> [Supplied material]:
-- ==== Sys2Proof/Tests/Slice0.lean ====
section
/-!
SUPPORT. Tests. Every expected value is one of the spec's (95_test_vectors.md, 30_encoding.md), named in the theorem's
comment; the witnesses at the end meet the hypotheses of the statements.
-/

namespace Sys2Proof.Tests

open Sys2Proof Sys2Proof.Machine

/-! ### Well-formedness: each check refuses an ill-formed command (30_encoding.md R75, R76) -/

/-- A block one sample longer than the length field can say. -/
def tooLong : List F32 := List.replicate (2 ^ 24) 0

theorem test_wf_refuses_long_process : (Instr.process 0 tooLong).wf = false := by
  simp only [Instr.wf, blockFits, tooLong, List.length_replicate]; decide

theorem test_wf_refuses_long_feed : (Instr.feed tooLong).wf = false := by
  simp only [Instr.wf, blockFits, tooLong, List.length_replicate]; decide

theorem test_wf_refuses_long_dbFeed : (Instr.dbFeed tooLong).wf = false := by
  simp only [Instr.wf, blockFits, tooLong, List.length_replicate]; decide

/-! ### Decoding: words written out from the fields `op` and `arg` (30_encoding.md R71 to R77, R82; V-E1) -/

theorem test_decode_process :
    decode 0b00000001_000000000000000000000010#32 [0x00000003, 0x3F000000, 0xBE800000] =
      .ok (.process 3 [0x3F000000, 0xBE800000]) := by decide

theorem test_decode_reset : decode 0b00000010_000000000000000000000000#32 [] = .ok .reset := by decide

/-- PANIC has RESET's word (30_encoding.md R88). -/
theorem test_encode_panic : encode .panic = [0b00000010_000000000000000000000000#32] := by decide

theorem test_decode_feed :
    decode 0b00010000_000000000000000000000011#32 [0x3F800000, 0x00000000, 0xBF800000] =
      .ok (.feed [0x3F800000, 0x00000000, 0xBF800000]) := by decide

theorem test_decode_time : decode 0b00010001_000000000000000000000100#32 [] = .ok (.time 4) := by decide

theorem test_decode_frequency : decode 0b00010010_000000000000000000000010#32 [] = .ok (.frequency 2) := by decide

theorem test_decode_changeWindowing :
    decode 0b00010011_0000000000000000_11111111#32 [] = .ok (.changeWindowing 255) := by decide

theorem test_decode_dbFeed :
    decode 0b00100000_000000000000000000000001#32 [0x40000000] = .ok (.dbFeed [0x40000000]) := by decide

theorem test_decode_dbTime : decode 0b00100001_000000000000000000000100#32 [] = .ok (.dbTime 4) := by decide

theorem test_decode_dbFrequency : decode 0b00100010_000000000000000000000100#32 [] = .ok (.dbFrequency 4) := by decide

/-- V-E2: unassigned opcodes. -/
theorem test_decode_unassigned :
    [0x00000000#32, 0x03000000#32, 0x14000000#32, 0x23000000#32, 0x30000000#32, 0xFF000000#32].map
      (fun w0 => decode w0 []) = List.replicate 6 (.error .unassignedOpcode) := by decide

/-- V-E2: the opcode is checked first, the word count before the reserved bits. -/
theorem test_decode_order :
    decode 0x030000FF [0x00000001] = .error .unassignedOpcode ∧ decode 0x02000001 [] = .error .reservedBits ∧
    decode 0x02000001 [0] = .error .wordCount ∧ decode 0x13000105 [] = .error .reservedBits ∧
    decode 0x10000002 [0x3F800000] = .error .wordCount ∧ decode 0x01000002 [] = .error .wordCount ∧
    decode 0x11000004 [0] = .error .wordCount := by decide

/-- Lines of 30_encoding.md R87 and their transactions (V-E1): `PROCESS [0.5, -0.25] ; note`, `PROCESS out=3 [0.5, -0.25]`
and `CHANGE_WINDOWING 255`. -/
theorem test_assemble_process :
    assembleText ['P', 'R', 'O', 'C', 'E', 'S', 'S', ' ', '[', '0', '.', '5', ',', ' ', '-', '0', '.', '2', '5', ']', ' ',
      ';', ' ', 'n', 'o', 't', 'e'] = some [0x01000002, 0x00000002, 0x3F000000, 0xBE800000] := by decide

theorem test_assemble_process_out :
    assembleText ['P', 'R', 'O', 'C', 'E', 'S', 'S', ' ', 'o', 'u', 't', '=', '3', ' ', '[', '0', '.', '5', ',', '-', '0', '.',
      '2', '5', ']'] = some [0x01000002, 0x00000003, 0x3F000000, 0xBE800000] := by decide

theorem test_assemble_changeWindowing :
    assembleText ['C', 'H', 'A', 'N', 'G', 'E', '_', 'W', 'I', 'N', 'D', 'O', 'W', 'I', 'N', 'G', ' ', '2', '5', '5'] =
      some [0x130000FF] := by decide

/-- A response of 95_test_vectors.md, conventions: `E_LENGTH(4)`. -/
theorem test_readResponse : readResponse [0x02000004] = some (.length, 4, []) := by decide

/-- The literal 0.1 is the nearest binary32 value (95_test_vectors.md, conventions). -/
theorem test_assemble_tenth : sampleOf (.decimal false 1 1) = 0x3DCCCCCD#32 := by decide

/-! ### One command on a small state -/

/-- The reference instance with other parameters, after hardware reset. -/
def start (p : Params) : State := State.ofParams Config.referenceSizes p

/-- What a command that completes leaves, seen through `f`. -/
def afterwards {α : Type} (i : Instr) (s : State) (f : State → α) : Option α :=
  match exec i s with
  | .next t => some (f t)
  | .fault _ => none
  | .refused _ => none

/-- V-S1: the impulse comes back after `D` samples, scaled. -/
theorem test_process_impulse :
    afterwards (.process 8 [0x3F800000, 0, 0, 0, 0, 0, 0, 0]) State.reset (fun t => (t.resps, t.dly.dl, t.dly.cur)) =
      some ([[0x00000008, 0x3F800000, 0, 0, 0, 0x3F34FDF4, 0, 0, 0]], [0x3EFFEC36, 0, 0, 0], 0) := by decide

/-- V-D8: with `D = 1`, a subnormal echo is rounded, not flushed. -/
theorem test_process_subnormal :
    afterwards (.process 5 [0x00000003, 0, 0, 0, 0]) (start { Config.reference with d := 1 })
      (fun t => (t.resps, t.dly.dl)) =
      some ([[0x00000005, 0x00000003, 0x00000002, 0x00000001, 0x00000001, 0x00000001]], [0x00000001]) := by decide

/-- V-S4, V-D10: RESET clears the line and the cursor. -/
theorem test_reset :
    afterwards .reset { State.reset with dly := { dl := [0x3EFFEC36, 0, 0, 0], cur := 2, draws := 0 } }
      (fun t => (t.resps, t.dly.dl, t.dly.cur)) = some ([[0x00000000]], [0, 0, 0, 0], 0) := by decide

/-- V-D10 for the second mnemonic. -/
theorem test_panic :
    afterwards .panic { State.reset with dly := { dl := [0x3EFFEC36, 0, 0, 0], cur := 2, draws := 0 } }
      (fun t => (t.resps, t.dly.dl, t.dly.cur)) = some ([[0x00000000]], [0, 0, 0, 0], 0) := by decide

/-- V-A1: a block that completes no frame. -/
theorem test_feed_partial :
    afterwards (.feed [0x3F800000, 0x3F800000, 0x3F800000]) State.reset
      (fun t => (t.resps, t.spa.acc.buf, t.spa.acc.fill, t.spa.tsnap)) =
      some ([[0x00000000]], [0x3F800000, 0x3F800000, 0x3F800000, 0], 3, [0, 0, 0, 0]) := by decide

/-- V-A16: two frames in one block; only the second is visible. -/
theorem test_feed_two_frames :
    afterwards (.feed [0x3F800000, 0x3F800000, 0x00000000, 0xBF800000, 0x00000000, 0x3F000000])
      { State.reset with spa := { State.reset.spa with
          acc := { buf := [0x3F800000, 0x3F800000, 0x3F800000, 0], fill := 3 } } }
      (fun t => (t.resps, t.spa.acc.buf, t.spa.acc.fill, t.spa.tsnap)) =
      some ([[0x00000001]], [0x3F000000, 0x00000000, 0xBF800000, 0x00000000], 1, [255, 128, 0, 128]) := by decide

/-- P2 step 4: TIME copies the snapshot. -/
theorem test_time :
    afterwards (.time 4) { State.reset with spa := { State.reset.spa with tsnap := [255, 128, 0, 128] } } State.resps =
      some [[0x00000004, 0x000000FF, 0x00000080, 0x00000000, 0x00000080]] := by decide

/-- V-A18: a length other than `N`. -/
theorem test_time_length : afterwards (.time 2) State.reset State.resps = some [[0x02000004]] := by decide

/-- P2 step 5: FREQUENCY copies the snapshot. -/
theorem test_frequency :
    afterwards (.frequency 2) { State.reset with spa := { State.reset.spa with fsnap := [0, 237] } } State.resps =
      some [[0x00000002, 0x00000000, 0x000000ED]] := by decide

/-- V-A18: a length other than `N/2`. -/
theorem test_frequency_length : afterwards (.frequency 4) State.reset State.resps = some [[0x02000002]] := by decide

/-- V-A9: an index outside 0 to 4 is stored and selects the rectangular window. -/
theorem test_changeWindowing :
    afterwards (.changeWindowing 7) State.reset (fun t => (t.resps, t.spa.win, kindOf t.spa.win)) =
      some ([[0x00000000]], 7, .rectangular) := by decide

/-- V-B4: seven samples in state Empty. -/
theorem test_dbFeed_frame :
    afterwards (.dbFeed [1, 2, 3, 4, 5, 6, 7]) State.reset
      (fun t => (t.resps, t.dba.b, t.dba.a.buf, t.dba.a.fill)) =
      some ([[0x00000001]], { buf := [1, 2, 3, 4], fill := 4 }, [5, 6, 7, 0], 3) := by decide

/-- V-S8: a block that would complete two frames. -/
theorem test_dbFeed_oversize :
    afterwards (.dbFeed [1, 2, 3, 4, 5, 6, 7, 8]) State.reset (fun t => (t.resps, t.dba.a.fill, t.dba.b.fill)) =
      some ([[0x03000008]], 0, 0) := by decide

/-- V-B3: before the first frame. -/
theorem test_dbTime_empty : afterwards (.dbTime 4) State.reset State.resps = some [[0x00000000, 0, 0, 0, 0]] := by
  decide

/-- V-B8: the injected state Invalid. -/
theorem test_dbTime_invalid :
    afterwards (.dbTime 4) { State.reset with dba := { State.reset.dba with
        a := { buf := [0, 0, 0, 0], fill := 4 }, b := { buf := [0, 0, 0, 0], fill := 4 } } } State.resps =
      some [[0x04000000]] := by decide

/-- V-B1: the magnitudes of a frame. -/
theorem test_dbFrequency :
    afterwards (.dbFrequency 4) { State.reset with dba := { State.reset.dba with dfsnap := [0x40800000, 0, 0, 0] } }
      State.resps = some [[0x00000004, 0x40800000, 0x00000000, 0x00000000, 0x00000000]] := by decide

/-- V-B8: a length other than `NB`. -/
theorem test_dbFrequency_length : afterwards (.dbFrequency 8) State.reset State.resps = some [[0x02000004]] := by
  decide

/-- P4 step 2, through the fetch: the step answers `E_ILLEGAL(2)`. -/
theorem test_step_illegal :
    (match step (State.reset.withFetchWord 32 0x02000001) with
      | .next t => some t.resps
      | .fault _ => none
      | .refused _ => none) = some [[0x01000002]] := by decide

/-- The table's numbering: the second word is bits 63 to 32. -/
theorem test_decodeTableWord_process : decodeTableWord 64 0x0000000501000000 = some (.process 5 []) := by decide

/-! ### Numerics -/

/-- V-Q1: time bytes, ties and saturation among them. -/
theorem test_timeByte :
    [0xBF800000#32, 0x80000000#32, 0x2EDBE6FF#32, 0x3B800000#32, 0xBB800000#32, 0x3C400000#32, 0xBF7F0000#32,
      0xBF7F0001#32, 0x3F7D0000#32, 0x3F800000#32, 0xC0000000#32, 0x7F800000#32, 0xFF800000#32].map
        (fun s => (timeByte s 0).1) = [0, 128, 128, 129, 128, 130, 1, 0, 255, 255, 0, 255, 0] := by decide

/-- V-Q2: frequency bytes of the reference range, and its scale. -/
theorem test_freqByte :
    scale Config.reference = 0x40400000#32 ∧
    [0xC2AA0000#32, 0xC22A0000#32, 0xC0C0A8C2#32, 0x00000000#32, 0x41200000#32, 0xC2B40000#32, 0xFF800000#32,
      0x7F800000#32].map (fun v => (freqByte Config.reference v 0).1) = [0, 128, 237, 255, 255, 0, 0, 255] := by decide

/-- V-W1: the window table for `N = 4`. -/
theorem test_windowTable_4 :
    windowTable 4 =
      [[0x3F800000, 0x3F800000, 0x3F800000, 0x3F800000], [0x00000000, 0x3F000000, 0x3F800000, 0x3F000000],
       [0x00000000, 0x3F000000, 0x3F800000, 0x3F000000], [0x3DA3D70A, 0x3F0A3D71, 0x3F800000, 0x3F0A3D71],
       [0x3F800000, 0x3EAE147B, 0x00000000, 0x3EAE147B]] := by decide

/-- V-W2: entries of `N = 8` whose cosine is irrational. -/
theorem test_weight_hanning : weight .hanning 1 8 = 0x3E15F61A#32 ∧ weight .hanning 5 8 = 0x3F5A827A#32 := by
  decide +kernel

theorem test_weight_hamming : weight .hamming 7 8 = 0x3E5BE269#32 ∧ weight .hamming 3 8 = 0x3F5D8247#32 := by
  decide +kernel

theorem test_weight_blackman : weight .blackman 1 8 = 0x3F460798#32 ∧ weight .blackman 3 8 = 0x3D881529#32 := by
  decide +kernel

/-! ### Witnesses: states and operands that meet the hypotheses of the statements, at the boundaries of each clause -/

/-- DLY with the given delay line and the cursor in the middle. -/
def withLine (dl : List F32) (cur : Nat) : State :=
  { start { Config.reference with d := dl.length } with dly := { dl := dl, cur := cur, draws := 0 } }

/-- SPA with the given accumulator, `N = 4`. -/
def withAcc (acc : Acc) : State := { State.reset with spa := { State.reset.spa with acc := acc } }

/-- DBA with the given accumulators, `NB = 4`. -/
def withAccs (a b : Acc) : State := { State.reset with dba := { State.reset.dba with a := a, b := b } }

/-- An accumulator of four zeros with the given fill-length. -/
def zeros (fill : Nat) : Acc := { buf := [0, 0, 0, 0], fill := fill }

/-- Smoothing by one half. -/
def smoothed : Params := { Config.reference with alpha := 0x3F000000#32 }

> [Work to complete]:
Above are the records. Print exactly, and only, the lines from the line with "first frame. -/" to the line with "0x00000000]] := by decide", both inclusive.

> [Answer to this problem]:
/-- V-B3: before the first frame. -/
theorem test_dbTime_empty : afterwards (.dbTime 4) State.reset State.resps = some [[0x00000000, 0, 0, 0, 0]] := by
  decide

/-- V-B8: the injected state Invalid. -/
theorem test_dbTime_invalid :
    afterwards (.dbTime 4) { State.reset with dba := { State.reset.dba with
        a := { buf := [0, 0, 0, 0], fill := 4 }, b := { buf := [0, 0, 0, 0], fill := 4 } } } State.resps =
      some [[0x04000000]] := by decide

/-- V-B1: the magnitudes of a frame. -/
theorem test_dbFrequency :
    afterwards (.dbFrequency 4) { State.reset with dba := { State.reset.dba with dfsnap := [0x40800000, 0, 0, 0] } }
      State.resps = some [[0x00000004, 0x40800000, 0x00000000, 0x00000000, 0x00000000]] := by decide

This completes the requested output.